Start of Material for this exercise

/-- R163 to R166, R190, R193 to R196, R214, R215, R234, R239, R264 to R269, R303, R329: of the flags, memos, scratch and `PCM`,
each unit operation changes only what its rule names. -/
def Obligations.OnlyTheNamedArrayChanges : Prop :=
  ∀ s t : State,
    (∀ i : Instr, i.isCursor = true → exec i s = .next t →
      s.SameFlags t ∧ t.lsp = s.lsp ∧ s.SamePcmBut (fun _ => False) t) ∧
    (∀ b, exec (.cbDecode b) s = .next t → s.SameFlags t ∧ t.lsp = s.lsp ∧ s.SamePcmBut (fun _ => False) t) ∧
    (∀ b c mode,
      (exec (.cbDecodeSet b (.pcm c)) s = .next t ∨ exec (.cbDecodeAdd b (.pcm c)) s = .next t ∨
        exec (.cbDecodeVs b (.pcm c) mode) s = .next t) →
      s.SameFlags t ∧ t.lsp = s.lsp ∧ s.SamePcmBut (fun k => k = c.toNat) t) ∧
    (∀ b mode,
      (exec (.cbDecodeSet b .lsp) s = .next t ∨ exec (.cbDecodeAdd b .lsp) s = .next t ∨
        exec (.cbDecodeVs b .lsp mode) s = .next t) →
      s.SameFlags t ∧ s.SamePcmBut (fun _ => False) t) ∧
    (∀ b first count, exec (.cbDecodeVvAdd b first count) s = .next t → 1 ≤ count.toNat →
      s.SameFlags t ∧ t.lsp = s.lsp ∧
      s.SamePcmBut (fun k => first.toNat ≤ k ∧ k < first.toNat + count.toNat) t) ∧
    (∀ f c, exec (.f0Inverse1 f c) s = .next t →
      t.nonzero = s.nonzero ∧ t.trunc = s.trunc ∧ s.SamePcmBut (fun _ => False) t ∧
      ∀ k, k ≠ c.toNat → t.hostReadMemo k = s.hostReadMemo k) ∧
    (∀ f c, exec (.f1Inverse1 f c) s = .next t →
      t.nonzero = s.nonzero ∧ t.trunc = s.trunc ∧ t.lsp = s.lsp ∧ s.SamePcmBut (fun _ => False) t ∧
      ∀ k, k ≠ c.toNat → t.hostReadMemo k = s.hostReadMemo k) ∧
    (∀ f c w,
      (exec (.f0Inverse2 f c) s = .next t ∨ exec (.f1Inverse2 f c) s = .next t ∨
        exec (.mdctBackward w c) s = .next t ∨ exec (.winApply c) s = .next t) →
      t.pos = s.pos ∧ t.eoff = s.eoff ∧ s.SameFlags t ∧ t.lsp = s.lsp ∧ s.SamePcmBut (fun k => k = c.toNat) t) ∧
    (∀ r first count, 1 ≤ count.toNat →
      (exec (.res0Inverse r first count) s = .next t ∨ exec (.res1Inverse r first count) s = .next t ∨
        exec (.res2Inverse r first count) s = .next t) →
      s.SameFlags t ∧ t.lsp = s.lsp ∧
      s.SamePcmBut (fun k => first.toNat ≤ k ∧ k < first.toNat + count.toNat) t)

/-- R90, R347, R45, R60: an internal operation writes `cfg`, `tab` and the cursor only; the table-building ones read no bit and
leave `cfg` alone, and the `UNPACK` ones leave the tables alone. The report in the status registers is the model's choice (log
11). -/
def Obligations.InternalOperationsKeepTheRest : Prop :=
  ∀ (i : Instr) (s t : State), i.opClass = .internal → s.issuer = .sequencer → exec i s = .next t →
    (s.setCfg t.cfg).setTab t.tab = { t with
      pos := s.pos, eoff := s.eoff, status := s.status, cause := s.cause, res := s.res, cmd := s.cmd } ∧
    ((∃ b, i = .cbUnquantize b ∨ i = .cbMakeWords b ∨ i = .cbMakeTree b ∨ i = .f1Look b ∨ i = .resLook b ∨
        i = .map0Look b ∨ i = .mdctInit b ∨ i = .winInit ∨ ∃ w, i = .f0Look b w) →
      t.pos = s.pos ∧ t.eoff = s.eoff ∧ t.cfg = s.cfg) ∧
    ((∃ b, i = .f0Unpack b ∨ i = .f1Unpack b ∨ i = .resUnpack b ∨ i = .map0Unpack b ∨ i = .hdrTime b ∨
        i = .hdrMode b ∨ i = .hdrIdent ∨ i = .hdrComment) → t.tab = s.tab)

/-- R61, R29, R351: no operation writes `PKT` or `ARG0` to `ARG3`; `SYNTHESIS` writes neither `cfg`, `tab` nor `PHASE`, so from
the host only `RESET` and `HEADERIN` do. -/
def Obligations.CommandsKeepWhatIsNotTheirs : Prop :=
  ∀ (i : Instr) (s t : State), exec i s = .next t →
    (∀ a, t.pkt.read a = s.pkt.read a) ∧ t.arg0 = s.arg0 ∧ t.arg1 = s.arg1 ∧ t.arg2 = s.arg2 ∧ t.arg3 = s.arg3 ∧
    t.issuer = s.issuer ∧ t.eofInResidue = s.eofInResidue ∧
    (s.issuer = .host → (∀ eos bos, i ≠ .headerin eos bos) → i ≠ .reset →
      t.cfg = s.cfg ∧ t.tab = s.tab ∧ t.phase = s.phase)

/-! ## Floors -/

/-- R214, R217, R218, R234, R241, R242, R375: under a valid configuration floor pass 1 always ends `OK`, whatever the packet
holds; `RES` says whether there is a memo. -/
def Obligations.FloorPassOneAlwaysCompletes : Prop :=
  ∀ (s : State) (f c : BitVec 8) (floors channels : Nat), s.phase = .ready → s.Configured →
    s.arraysShape → s.cfg.floors = some floors → f.toNat < floors → s.cfg.channels = some channels →
    c.toNat < channels →
    (fieldAt s.cfg.floorType f.toNat = some 0 → ∃ t, exec (.f0Inverse1 f c) s = .next t ∧ t.status = 0 ∧
      (t.res = 0 ∧ t.hostReadMemo c.toNat = none ∨
        t.res = 1 ∧ ∃ lsp amp, t.hostReadMemo c.toNat = some (.floor0 f.toNat lsp amp))) ∧
    (fieldAt s.cfg.floorType f.toNat = some 1 → ∃ t, exec (.f1Inverse1 f c) s = .next t ∧ t.status = 0 ∧
      (t.res = 0 ∧ t.hostReadMemo c.toNat = none ∨
        t.res = 1 ∧ ∃ y used, t.hostReadMemo c.toNat = some (.floor1 f.toNat y used)))

/-- R214, R100: what floor-0 pass 1 makes of a channel's data. -/
def Obligations.FloorZeroPassOneReads : Prop :=
  ∀ (s : State) (f c : BitVec 8) (floors channels : Nat) (F : Floor0), s.phase = .ready → s.arraysShape →
    s.cfg.floors = some floors → f.toNat < floors → s.cfg.channels = some channels → c.toNat < channels →
    channels ≤ 255 → fieldAt s.cfg.floorType f.toNat = some 0 → s.floor0At f.toNat = some F →
    (s.Sends [(F.ampbits, 0)] →
      exec (.f0Inverse1 f c) s = .next (((s.setMemo c.toNat none).advance F.ampbits).completeOk 0)) ∧
    ∀ (amp k b dim : Nat) (es : List Nat), amp ≠ 0 → k < F.numbooks → F.books[k]? = some b → F.order ≤ 255 →
      s.vectorBook b dim → es.length = codewordsFor F.order dim → (∀ e ∈ es, s.codes b e) →
      s.Sends ([(F.ampbits, amp), (ilog F.numbooks, k)] ++ s.codesFields b es) →
      ∃ t, exec (.f0Inverse1 f c) s = .next t ∧ t.status = 0 ∧ t.res = 1 ∧
        t.pos = s.pos + fieldBits ([(F.ampbits, amp), (ilog F.numbooks, k)] ++ s.codesFields b es) ∧
        t.hostReadMemo c.toNat = some (.floor0 f.toNat
          (runningSum dim 0 0 ((es.flatMap (s.valuesOf b)).take F.order)) (floor0Amplitude F amp))

/-- R234, R235, R101: what floor-1 pass 1 makes of a channel's data. -/
def Obligations.FloorOnePassOneReads : Prop :=
  ∀ (s : State) (f c : BitVec 8) (floors channels : Nat) (F : Floor1) (T : Floor1Table), s.phase = .ready →
    s.cfg.floors = some floors → f.toNat < floors → s.cfg.channels = some channels → c.toNat < channels →
    fieldAt s.cfg.floorType f.toNat = some 1 → s.floor1At f.toNat = some F → fieldAt s.tab.floor1 f.toNat = some T →
    (s.Sends [(1, 0)] → exec (.f1Inverse1 f c) s = .next (((s.setMemo c.toNat none).advance 1).completeOk 0)) ∧
    ∀ (v0 v1 : Nat) (data : List (Nat × Nat × List Nat)), data.map Prod.fst = F.partitionclass →
      s.partitionsSendable F data →
      s.Sends ([(1, 1), (ilog (T.quantQ - 1), v0), (ilog (T.quantQ - 1), v1)] ++ s.partitionFields F data) →
      exec (.f1Inverse1 f c) s = .next
        (((s.setMemo c.toNat (some (.floor1 f.toNat
            (unwrapPosts T F.postlist (v0 :: v1 :: data.flatMap fun x => x.2.2)).1
            (unwrapPosts T F.postlist (v0 :: v1 :: data.flatMap fun x => x.2.2)).2))).advance
          (fieldBits ([(1, 1), (ilog (T.quantQ - 1), v0), (ilog (T.quantQ - 1), v1)] ++ s.partitionFields F data))
          ).completeOk 1)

End of Material for this exercise

What is required = Pull out every line holding "postlist" from the records above, and copy it.

Completed exercise =
            (unwrapPosts T F.postlist (v0 :: v1 :: data.flatMap fun x => x.2.2)).1
            (unwrapPosts T F.postlist (v0 :: v1 :: data.flatMap fun x => x.2.2)).2))).advance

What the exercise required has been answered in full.